What is a sparse vector and which role does the $l_0$ norm play?

Question

In a paper I read "define the sparsity of $\theta \in \mathbb{R}^J$ by its $l_0$ norm $\lVert \theta \lVert_0$". What is a sparse vector, which role does the $l_0$ norm play, and how is it defined?

Answer 1

As far as I know 0-norm, just counts the number of nonzero entries. Thus for a vector $v = (v_1,...,v_n)$ we would have that $\|v\|_0 = \sum_{v_i\neq 0}1 = \#$ of non-zero $v_i$.

Note: Some authors normalize $\|\cdot\|_0$ by diving by $n$ so that $0\leq\|\cdot\|_0\leq1$

A sparse vector is one that has very few non-zero entries. So the smaller the $\|v\|_0$ the more sparse the vector $v$.

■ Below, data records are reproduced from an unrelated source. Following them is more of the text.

-- ==== Sys2Proof/Laws/Keeps5.lean ====
section
/-! SUPPORT. Sys2Proof/Laws/Keeps5.lean: what each operation of the model leaves unchanged (one lemma per operation, in the order of their use). -/

namespace Sys2Proof.Machine

set_option linter.unusedTactic false
set_option linter.unreachableTactic false
set_option linter.unusedVariables false

theorem calCommit_keeps : ∀ d, Keeps [.devState, .latch, .loader, .bootp, .arbs, .slots, .chans, .profs, .paths, .srcs, .mods, .cal, .therm, .faults, .col, .log, .caps, .fi, .mem, .conf, .reload, .alert] d (calCommit d) := by
  intro d
  unfold calCommit
  have h0 : Keeps [.devState, .latch, .loader, .bootp, .arbs, .slots, .chans, .profs, .paths, .srcs, .mods, .cal, .therm, .faults, .col, .log, .caps, .fi, .mem, .conf, .reload, .alert] d (cwReads 0x28B00 4 d) := (cwReads_keeps ..).mono (by decide)
  generalize cwReads 0x28B00 4 d = x at h0
  dsimp only
  generalize leBytes 4 ((memWordAt x 0x28B00).toNat + 1) ++ leBytes 8 x.ticks = bs
  have h1 : Keeps [.devState, .latch, .loader, .bootp, .arbs, .slots, .chans, .profs, .paths, .srcs, .mods, .cal, .therm, .faults, .col, .log, .caps, .fi, .mem, .conf, .reload, .alert] d (memWrite 0x28B00 bs x) := (memWrite_keeps ..).after h0 (by decide)
  generalize memWrite 0x28B00 bs x = y at h1
  generalize (0x28B00 : Nat) = a
  have h2 : Keeps [.devState, .latch, .loader, .bootp, .arbs, .slots, .chans, .profs, .paths, .srcs, .mods, .cal, .therm, .faults, .col, .log, .caps, .fi, .mem, .conf, .reload, .alert] d (y.updMem fun x => { x with conf := msets x.conf a bs }) :=
    setConf_keeps d y h1 (by decide) _ (fun _ => rfl) (fun _ => rfl) fun h => msets_wf _ _ _ (h1.mem h).2.1
  refine (commitStart_keeps ..).after ((updReload_keeps _ ?_).after ((updCal_keeps ..).after ((updLoader_keeps _ ?_).after h2 (by decide)) (by decide)) (by decide)) (by decide)
  · exact fun r h => h
  · exact fun l h => msets_wf _ _ _ h

def calCommitCmdParts : List Part :=
  [.devState, .latch, .loader, .bootp, .arbs, .slots, .chans, .profs, .paths, .srcs, .mods, .cal, .therm, .faults, .col, .log, .caps, .fi, .mem, .conf, .reload, .sup, .alert]

theorem calCommitCmd_keeps : ∀ a1 d, Keeps calCommitCmdParts d (calCommitCmd a1 d) := by
  intro a1 d
  unfold calCommitCmd
  repeat' first
    | with_reducible exact Keeps.refl _ _
    | with_reducible assumption
    | ((try lift_lets); intro x; first | (refine Keeps.cut x ?_ ?_; (on_goal 1 => subst x); (on_goal 2 => (clear_value x; intro hx))) | (have hf := fun a => x a; clear hf; subst x) | clear_value x)
    | with_reducible refine Keeps.blockWrite (fun _ _ _ => ?_) ?_ (by decide)
    | with_reducible refine Keeps.ifOk (fun _ _ => ?_) ?_
    | with_reducible refine (calCommit_keeps ..).after ?_ (by decide)
    | with_reducible refine Keeps.ite ?_ ?_
    | split

theorem calFull_keeps : ∀ a1 d, Keeps [.arbs, .cal, .sup] d (calFull a1 d) := by
  intro a1 d
  unfold calFull
  repeat' first
    | with_reducible exact Keeps.refl _ _
    | with_reducible assumption
    | ((try lift_lets); intro x; first | (refine Keeps.cut x ?_ ?_; (on_goal 1 => subst x); (on_goal 2 => (clear_value x; intro hx))) | (have hf := fun a => x a; clear hf; subst x) | clear_value x)
    | with_reducible refine Keeps.blockWrite (fun _ _ _ => ?_) ?_ (by decide)
    | with_reducible refine Keeps.ifOk (fun _ _ => ?_) ?_
    | with_reducible refine (calBegin_keeps ..).after ?_ (by decide)
    | with_reducible refine Keeps.ite ?_ ?_
    | split

theorem calStepDone_keeps : ∀ d, Keeps [.loader, .arbs, .isl, .cal, .log, .fi, .mem, .conf, .alert] d (calStepDone d) := by
  intro d
  unfold calStepDone
  repeat' first
    | with_reducible exact Keeps.refl _ _
    | with_reducible assumption
    | ((try lift_lets); intro x; first | (refine Keeps.cut x ?_ ?_; (on_goal 1 => subst x); (on_goal 2 => (clear_value x; intro hx))) | (have hf := fun a => x a; clear hf; subst x) | clear_value x)
    | with_reducible refine (alertSet_keeps ..).after ?_ (by decide)
    | with_reducible refine (calWrite_keeps ..).after ?_ (by decide)
    | with_reducible refine (updCal_keeps ..).after ?_ (by decide)
    | with_reducible refine Keeps.ite ?_ ?_
    | split

theorem calZero_keeps : ∀ a1 d, Keeps [.arbs, .cal, .sup] d (calZero a1 d) := by
  intro a1 d
  unfold calZero
  repeat' first
    | with_reducible exact Keeps.refl _ _
    | with_reducible assumption
    | ((try lift_lets); intro x; first | (refine Keeps.cut x ?_ ?_; (on_goal 1 => subst x); (on_goal 2 => (clear_value x; intro hx))) | (have hf := fun a => x a; clear hf; subst x) | clear_value x)
    | with_reducible refine Keeps.blockWrite (fun _ _ _ => ?_) ?_ (by decide)
    | with_reducible refine Keeps.ifOk (fun _ _ => ?_) ?_
    | with_reducible refine (calBegin_keeps ..).after ?_ (by decide)
    | with_reducible refine Keeps.ite ?_ ?_
    | split

theorem capShift_keeps : ∀ a1 d, Keeps [.slots] d (capShift a1 d) := by
  intro a1 d
  unfold capShift
  repeat' first
    | with_reducible exact Keeps.refl _ _
    | with_reducible assumption
    | ((try lift_lets); intro x; first | (refine Keeps.cut x ?_ ?_; (on_goal 1 => subst x); (on_goal 2 => (clear_value x; intro hx))) | (have hf := fun a => x a; clear hf; subst x) | clear_value x)
    | with_reducible refine (updSlot_keeps _ _ ?_).after ?_ (by decide)
    | with_reducible refine Keeps.ite ?_ ?_
    | (intro s h; first | exact h | (simp only [SlotSt.apart] at *; done) | (dsimp only; split <;> exact h) | (cases s; simp_all [SlotSt.apart]; done))
    | split

theorem waitLoc_keeps : ∀ a1 d, Keeps [.clk] d (waitLoc a1 d) := by
  intro a1 d
  unfold waitLoc
  repeat' first
    | with_reducible exact Keeps.refl _ _
    | with_reducible assumption
    | ((try lift_lets); intro x; first | (refine Keeps.cut x ?_ ?_; (on_goal 1 => subst x); (on_goal 2 => (clear_value x; intro hx))) | (have hf := fun a => x a; clear hf; subst x) | clear_value x)
    | with_reducible refine (pass_keeps ..).after ?_ (by decide)
    | with_reducible refine Keeps.ite ?_ ?_
    | split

Finally, it's worth pointing out that $\|\cdot\|_0$ does not obey the triangle inequality so is not actually a norm.

Answer 2

A sparse vector is a vector of big dimension (e.g., $x\in\mathbb{R}^n$ for large $n$), but with only very few non-zero coordinates. ("Morally $n$, actually $k$ coordinates.")

That's what the $\ell_0$ "norm" captures: it is exactly the number of non-zero coordinates: $$ \lVert x\rVert_0 = \lim_{\alpha\to 0^+} \lVert x\rVert_\alpha = \left(\sum_{k=1}^n \lvert x\rvert^\alpha\right)^{1/\alpha} = \sum_{k=1}^n \mathbb{1}_{(0,\infty)}(\lvert x\rvert) $$